(Collected data entries)
■ ■ ■

theorem encW_argW {k : Nat} (hk : k ≤ 24) {arg : BitVec 24} (h : arg &&& ~~~(operandBits (.w k)) = 0#24) :
    encW (argW k arg) = arg := by
  apply BitVec.eq_of_getLsbD_eq
  intro i hi
  simp only [encW, argW, BitVec.getLsbD_setWidth, BitVec.getLsbD_extractLsb']
  by_cases hik : i < k
  · simp [hi, hik]
  · simp [hik, getLsbD_of_reserved h (i := i) (by simpa [getLsbD_operandBits_w k i hk] using hik)]

theorem encXB_argX_argB {j : Nat} (hj : j ≤ 16) {arg : BitVec 24} (h : arg &&& ~~~(operandBits (.xb j)) = 0#24) :
    encXB (argX j arg) (argB arg) = arg := by
  apply BitVec.eq_of_getLsbD_eq
  intro i hi
  simp only [encXB, argX, argB, BitVec.getLsbD_setWidth, BitVec.getLsbD_append, BitVec.getLsbD_extractLsb']
  by_cases hb : i < 8
  · simp [hi, hb]
  by_cases hx : i < 8 + j
  · simp [hi, hb, show i - 8 < j by omega, Nat.add_sub_cancel' (Nat.not_lt.mp hb)]
  · simp [hb, show ¬ i - 8 < j by omega,
      getLsbD_of_reserved h (i := i) (by simpa [getLsbD_operandBits_xb j i hj] using hx)]

theorem encX_argX {j : Nat} (hj : j ≤ 16) {arg : BitVec 24} (h : arg &&& ~~~(operandBits (.x j)) = 0#24) :
    encX (argX j arg) = arg := by
  apply BitVec.eq_of_getLsbD_eq
  intro i hi
  simp only [encX, argX, BitVec.getLsbD_setWidth, BitVec.getLsbD_append, BitVec.getLsbD_extractLsb']
  have hzero (hi : ¬ (8 ≤ i ∧ i < 8 + j)) : arg.getLsbD i = false :=
    getLsbD_of_reserved h (by simpa [getLsbD_operandBits_x j i hj] using hi)
  by_cases hb : i < 8
  · simp [hb, hzero (by omega)]
  by_cases hx : i < 8 + j
  · simp [hi, hb, show i - 8 < j by omega, Nat.add_sub_cancel' (Nat.not_lt.mp hb)]
  · simp [hb, show ¬ i - 8 < j by omega, hzero (by omega)]

/-! ### The row that a word selects -/

/-- A word is made of its opcode byte and its argument (R101). -/
theorem commandWord_opByte_argField (w : Word) : commandWord (opByte w) (argField w) = w := by
  rw [commandWord, opByte, argField, BitVec.extractLsb'_append_extractLsb'_eq_extractLsb' (Nat.zero_add 24).symm]
  exact BitVec.extractLsb'_eq_self

/-- A row selects the words with its opcode byte whose reserved bits are 0 (R104, R106). -/
theorem and_rowMask_eq_rowMatch_iff {w : Word} {r : Row} :
    w &&& rowMask r = rowMatch r ↔ opByte w = r.op ∧ argField w &&& ~~~(operandBits r.format) = 0#24 := by
  have hmask : w &&& rowMask r = commandWord (opByte w) (argField w &&& ~~~(operandBits r.format)) := by
    rw [← commandWord_opByte_argField w, opByte_commandWord, argField_commandWord, commandWord, rowMask,
      BitVec.and_append, commandWord]
    congr 1
    exact BitVec.and_allOnes
  rw [hmask, show rowMatch r = commandWord r.op 0#24 from rfl]
  constructor
  · intro h
    refine ⟨?_, ?_⟩
    · simpa only [opByte_commandWord] using congrArg opByte h
    · simpa only [argField_commandWord] using congrArg argField h
  · rintro ⟨hop, harg⟩
    rw [hop, harg]

/-- No two rows have the same opcode byte (R106). -/
theorem nodup_rows_op : (rows.map Row.op).Nodup := by decide

/-- The row of an opcode byte is the only one with it. -/
theorem rowOf_eq_some_iff {op : BitVec 8} {r : Row} : rowOf op = some r ↔ r ∈ rows ∧ r.op = op := by
  constructor
  · intro h
    exact ⟨List.mem_of_find?_eq_some h, by simpa using List.find?_some h⟩
  · rintro ⟨hr, rfl⟩
    cases h : rowOf r.op with
    | none => simpa using List.find?_eq_none.mp h r hr
    | some r' =>
      have hop : r'.op = r.op := by simpa using List.find?_some h
      rw [List.inj_on_of_nodup_map nodup_rows_op (List.mem_of_find?_eq_some h) hr hop]

/-- A word with an opcode byte of no row (R123, cause 1). -/
theorem decode_of_no_row {w : Word} (h : ∀ r ∈ rows, r.op ≠ opByte w) : decode w = .error .unknownOpcode := by
  have hnone : rowOf (opByte w) = none := List.find?_eq_none.mpr fun r hr => by simpa using h r hr
  simp [decode, hnone]

/-- A word with the opcode byte of a row (R123, cause 2). -/
theorem decode_of_row {w : Word} {r : Row} (hr : r ∈ rows) (hop : r.op = opByte w) :
    decode w = if w &&& rowMask r = rowMatch r then .ok (r.build (argField w)) else .error .reservedBits := by
  have hsome : rowOf (opByte w) = some r := rowOf_eq_some_iff.mpr ⟨hr, hop⟩
  simp [decode, hsome]

/-- The words that decode are those that a row selects, and that row builds the command. -/
theorem decode_eq_ok_iff {w : Word} {i : Instr} :
    decode w = .ok i ↔ ∃ r ∈ rows, w &&& rowMask r = rowMatch r ∧ r.build (argField w) = i := by
  constructor
  · intro h
    by_cases hrow : ∃ r ∈ rows, r.op = opByte w
    · obtain ⟨r, hr, hop⟩ := hrow
      rw [decode_of_row hr hop] at h
      split at h
      · next hsel => exact ⟨r, hr, hsel, by simpa using h⟩
      · cases h
    · push Not at hrow
      exact absurd ((decode_of_no_row hrow).symm.trans h) nofun
  · rintro ⟨r, hr, hsel, rfl⟩
    rw [decode_of_row hr (and_rowMask_eq_rowMatch_iff.mp hsel).1.symm, if_pos hsel]

/-! ### From a command to its word and back -/

/-- The word of a row's opcode byte and an argument with the reserved bits 0 decodes by that row. -/
theorem decode_commandWord {r : Row} {arg : BitVec 24} (hr : rowOf r.op = some r)
    (harg : arg &&& ~~~(operandBits r.format) = 0#24) : decode (commandWord r.op arg) = .ok (r.build arg) := by
  refine decode_eq_ok_iff.mpr ⟨r, (rowOf_eq_some_iff.mp hr).1, and_rowMask_eq_rowMatch_iff.mpr ?_, ?_⟩
  · rw [opByte_commandWord, argField_commandWord]
    exact ⟨rfl, harg⟩
  · rw [argField_commandWord]

theorem decode_commandWord_z {op : BitVec 8} {i : Instr} (hr : rowOf op = some ⟨op, .z, fun _ => i⟩) :
    decode (commandWord op 0) = .ok i :=
  decode_commandWord (r := ⟨op, .z, fun _ => i⟩) hr (and_not_operandBits_z 0)

theorem decode_commandWord_w {op : BitVec 8} {k : Nat} {mk : BitVec k → Instr} (v : BitVec k) (hk : k ≤ 24)
    (hr : rowOf op = some ⟨op, .w k, fun a => mk (argW k a)⟩) : decode (commandWord op (encW v)) = .ok (mk v) := by
  have h := decode_commandWord (r := ⟨op, .w k, fun a => mk (argW k a)⟩) hr (encW_reserved v hk)
  simpa only [argW_encW v hk] using h

theorem decode_commandWord_xb {op : BitVec 8} {j : Nat} {mk : BitVec j → Byte → Instr} (x : BitVec j) (b : Byte)
    (hj : j ≤ 16) (hr : rowOf op = some ⟨op, .xb j, fun a => mk (argX j a) (argB a)⟩) :
    decode (commandWord op (encXB x b)) = .ok (mk x b) := by
  have h := decode_commandWord (r := ⟨op, .xb j, fun a => mk (argX j a) (argB a)⟩) hr (encXB_reserved x b hj)
  simpa only [argX_encXB x b hj, argB_encXB] using h

theorem decode_commandWord_x {op : BitVec 8} {j : Nat} {mk : BitVec j → Instr} (x : BitVec j) (hj : j ≤ 16)
    (hr : rowOf op = some ⟨op, .x j, fun a => mk (argX j a)⟩) : decode (commandWord op (encX x)) = .ok (mk x) := by
  have h := decode_commandWord (r := ⟨op, .x j, fun a => mk (argX j a)⟩) hr (encX_reserved x hj)
  simpa only [argX_encX x hj] using h

/-- The word of a command decodes to it, by the command's format (R102, R106). -/
theorem decode_encode (i : Instr) : decode (encode i) = .ok i := by
  cases i with
  | crc16Feed v | crc32Feed v | crc16tFeed v | crc16tSet v | crc16tTab v | h15Par v | h15Chk v | h15Pos v | h15Cor v
  | h13Par v | h13Chk v | h13Pos v | h13Cor v | h16Par v | h16Chk v | h16Pos v | h16Cor v | golayPar v | golayChk v
  | qrPar v | qrChk v | qrEnc v | rsExp v | rsLog v | bptcDm v => exact decode_commandWord_w v (by decide) rfl
  | crc9Feed x b | rsLd x b | rsMul x b | inLdb x b | mxLdb x b | datLdb x b =>
    exact decode_commandWord_xb x b (by decide) rfl
  | rsRd x | inRdb x | mxRdb x | datRdb x => exact decode_commandWord_x x (by decide) rfl
  | _ => exact decode_commandWord_z rfl

/-! ### From a word to its command and back -/

/-- The command that a row builds from an argument with the reserved bits 0 has that row's word. -/
def RowEncodes (r : Row) : Prop :=
  ∀ arg : BitVec 24, arg &&& ~~~(operandBits r.format) = 0#24 → encode (r.build arg) = commandWord r.op arg

theorem RowEncodes.z {op : BitVec 8} {i : Instr} (h : encode i = commandWord op 0) :
    RowEncodes ⟨op, .z, fun _ => i⟩ := by
  intro arg harg
  have h0 : arg = 0#24 := (and_not_operandBits_z arg).symm.trans harg
  rw [h, h0]
  rfl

■ ■ ■

Exercise objective:
Your answer should be only a number: how many lines of the data above contain the string "with"?

Written response:
8